Edit March 09 2007: Aspergers has now entered the picture in terms of my psychological/neurological profile. I am still awaiting "confirmation" or at least an opinion from two separate psychiatrists.

4 comments:

jac said...

Hey, I drifted in from michelle.
I don't feel surprised and read it with out a giggle; in fact I found some answers to some lingering personnel questions though I didn't understand the meaning of many terms used in this post.(BDSM,ADD,MDD etc..)

Well! Though I don’t have any questions for you, I felt that you should be answering, if some one had a real question… but your "may or may not answer them" would sure scare them.

Thanks for sharing; it was very informative to me.

Patient Anonymous said...

Hi jac, Thanks for stopping by and commenting. I really wasn't sure if anyone would after I posted this.

In case you are still wondering:

BDSM: A combined acronym of Bondage/Discipline, Domination/Submission, Sadism/Masochism

ADD: Attention Deficit Disorder (can also be used interchangebly with ADHD: Attention Deficit Hyperactivity Disorder but those who may be "less hyperactive" in a diagnosis may be simply deemed ADD eg. ADD - Innatentive Type)

MDD: Major Depressive Disorder

The reason I added the "may or may not answer" was more to do with the BDSM stuff. I'm not scary or a "meanie" by any stretch. Like I said in the beginning, I just didn't want the whole thing to go down a pathway that wasn't intended. I guess I was also trying to be a bit humours in my own silly way but sometimes that also does not always translate via text on a screen.

I'm very glad that you got something out of this post and it didn't sound like a big heap of trash.

Anonymous said...

Well, I had a little look about prompted by your post and learned that there are dog behaviourists who have developed a slightly restrictive vest to be used with anxious dogs. The developers claim that it is calming for dogs.

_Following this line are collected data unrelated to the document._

/-- Send a row of a partial at step t of R245, rounded once into the carrier with its surveyed scale (R248). -/
def State.sendRow (s : State) (c : Cmd) (st : StepRec) (shard row : Nat) (xs : List XVal) : State :=
  let d := s.opd c 0 1
  let t := (s.rank + 2 * s.ranks - shard - 1) % s.ranks
  let g := if d.mode = 0 then ⟨0, 0, false, false⟩ else surveyGroup d xs
  let out := (List.range xs.length).map fun i =>
    convAt d g (draw c.key row i t 5 0) (Config.freeNat c.run.free (row * 4294967296 + i)) (xs.getD i XVal.zero)
  let tally := out.foldl (fun a x => a.add x.2) ⟨0, 0, 0⟩
  let h := { (s.mosHead c.ctx 1) with
    efmt := d.fmt.code, sfmt := if d.mode = 0 then 0 else d.sfmt + 1, step := st.idx, shard := shard, row := row
    scale := if d.mode = 0 then 0 else g.code }
  let s := s.count c.id fun k => k.tally tally false
  s.sendSegs c.ctx h (s.laneOf (row - (shardRows shard s.ranks st.rows).1)) d.fmt.storeBits (out.map (·.1))

/-- Send a row of long values (R251). -/
def State.sendLong (s : State) (c : Cmd) (st : StepRec) (shard row : Nat) (xs : List Int) : State :=
  let h := { (s.mosHead c.ctx 1) with long := true, step := st.idx, shard := shard, row := row }
  s.sendSegs c.ctx h (s.laneOf (row - (shardRows shard s.ranks st.rows).1)) 128 (xs.map (unsigned 128))

/-- The owner writes a row of its shard (R250, R251): one FP32 rounding with SR16 and DST's
OVF (R98), or the long sums with their markers. -/
def State.ownerRow (s : State) (c : Cmd) (st : StepRec) (row : Nat) (xs : List XVal) (ls : List Int) : State :=
  let d := s.opd c 0 3
  let r0 := (shardRows s.rank s.ranks st.rows).1
  if st.long then
    let fs := (List.range ls.length).map fun i => (d.bitAt 128 (row - r0) i, 128, unsigned 128 (ls.getD i 0))
    (s.putFields c.id fs).count c.id fun k => { k with satOut := k.satOut + (ls.filter isMarker).length }
  else
    let out := (List.range xs.length).map fun i =>
      let r := Fmt.fp32.convFloat .sr16 d.ovf (draw c.key row i kgFinal 5 0) (xs.getD i XVal.zero)
      (i, r)
    let s := s.putFields c.id (out.map fun x => (d.bitAt 32 (row - r0) x.1, 32, x.2.code))
    let vals := out.map fun x => Fmt.fp32.decode x.2.code
    let n := (out.filter fun x => x.2.ovf).length
    s.count c.id fun k => ({ k with ovf := k.ovf + n } : Counts).watching d vals

/-- Combine a whole row of a received partial with this rank's contribution, and forward it or, on the owner, write it
(R245, R248, R250, R251). -/
def State.combineRow (s : State) (c : Cmd) (st : StepRec) (shard row : Nat) (xs : List XVal) (ls : List Int) : State :=
  let cs := List.range st.cols
  let s := s.readOwn c st [row]
  if st.long then
    let v := cs.map fun k => longAdd (ls.getD k 0) (s.ownLong c row k)
    if shard = s.rank then s.ownerRow c st row [] v else s.sendLong c st shard row v
  else
    let v := cs.map fun k => (xs.getD k XVal.zero).add (s.ownElem c st row k)
    if shard = s.rank then s.ownerRow c st row v [] else s.sendRow c st shard row v

/-- Columns of a row received so far. -/
def StepRec.has (t : StepRec) (shard row col : Nat) : Bool :=
  t.got.any fun g => g.1 == shard && g.2.1 == row && decide (g.2.2.1 ≤ col) && decide (col < g.2.2.1 + g.2.2.2)

/-- A whole row has been received. -/
def StepRec.rowDone (t : StepRec) (shard row : Nat) : Bool := (List.range t.cols).all (t.has shard row)

/-- The elements a REDUCE frame carries, as exact values or long values. -/
def MosHead.elems (h : MosHead) (payload : List Byte) : List XVal × List Int :=
  let v := leNat payload
  if h.long then ([], (List.range h.count).map fun i => signed 128 (bits v (128 * i) 128))
  else
    let f := Fmt.ofCode h.efmt
    let sc := match h.sfmt with
      | 1 => Fmt.e8m0.decode h.scale
      | 2 => Fmt.ue4m3.decode h.scale
      | _ => XVal.one
    ((List.range h.count).map fun i => (f.decode (bits v (i * f.storeBits) f.storeBits)).mul sc, [])

/-- The payload of a received frame. -/
def MosFrame.payload (f : MosFrame) : List Byte := (f.bytes.drop 64).take (MosHead.of f.bytes).length

/-- The step's reduce-scatter has completed on this rank (R256): every row of every shard it receives is here, and every
frame it sends has left. -/
def State.stepDone (s : State) (ctx : Nat) (t : StepRec) : Bool :=
  let p := s.ranks
  !s.framesHeld ctx 1 t.idx &&
  if t.gen then t.gsPhase == 2
  else (List.range p).all fun r => r == (s.rank + p - 1) % p ||
    (span (shardRows r p t.rows).1 (shardRows r p t.rows).2).all (t.rowDone r)

/-- A step whose reduce-scatter has completed ends its command's work. -/
def State.settleStep (s : State) (ctx idx : Nat) : State :=
  match (s.rt ctx).stream.step idx with
  | none => s
  | some t =>
    if s.stepDone ctx t then s.updCmd t.cmd fun c => { c with phase := if c.phase == .begun then .done else c.phase } else s

/-- A REDUCE frame that has passed every check (R245): its segment is kept until the row is whole. -/
def State.takeReduce (s : State) (ctx : Nat) (f : MosFrame) : State :=
  let h := MosHead.of f.bytes
  match (s.rt ctx).stream.step h.step with
  | none => s
  | some t0 =>
    match s.cmd t0.cmd with
    | none => s
    | some c =>
      let t := { t0 with got := t0.got ++ [(h.shard, h.row, h.col, h.count)], parts := t0.parts ++ [f] }
      if t.rowDone h.shard h.row then
        let mine := t.parts.filter fun g => let k := MosHead.of g.bytes; k.shard == h.shard && k.row == h.row
        let vals := (List.range t.cols).map fun col =>
          match mine.find? fun g => let k := MosHead.of g.bytes; decide (k.col ≤ col) && decide (col < k.col + k.count) with
          | some g =>
            let k := MosHead.of g.bytes
            let e := k.elems g.payload
            (e.1.getD (col - k.col) XVal.zero, e.2.getD (col - k.col) 0)
          | none => (XVal.zero, 0)
        let s := s.updStep ctx h.step fun _ => { t with
          parts := t.parts.filter fun g => let k := MosHead.of g.bytes; !(k.shard == h.shard && k.row == h.row) }
        (s.combineRow c t h.shard h.row (vals.map (·.1)) (vals.map (·.2))).settleStep ctx h.step
      else s.updStep ctx h.step fun _ => t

I searched about for a physiological explanation and apparently some physiologists say that the restriction can calm dysfunctional breathing and correct underlying imbalances in oxygen saturation and CO2 levels.

Very interesting.

Patient Anonymous said...

Hi psychosomartyr, thank you for commenting. That's intriguing to find something along these lines applied to animals. Reminds me rather tangentially when my cat and I were given the same antibiotic (at different times, mind you but it amused me.)

I don't think it an illogical conclusion(?) to jump to something like calming one's breathing? When people are anxious and hyperventilating, the point is to try and stabilize them by getting them to slow their breathing down.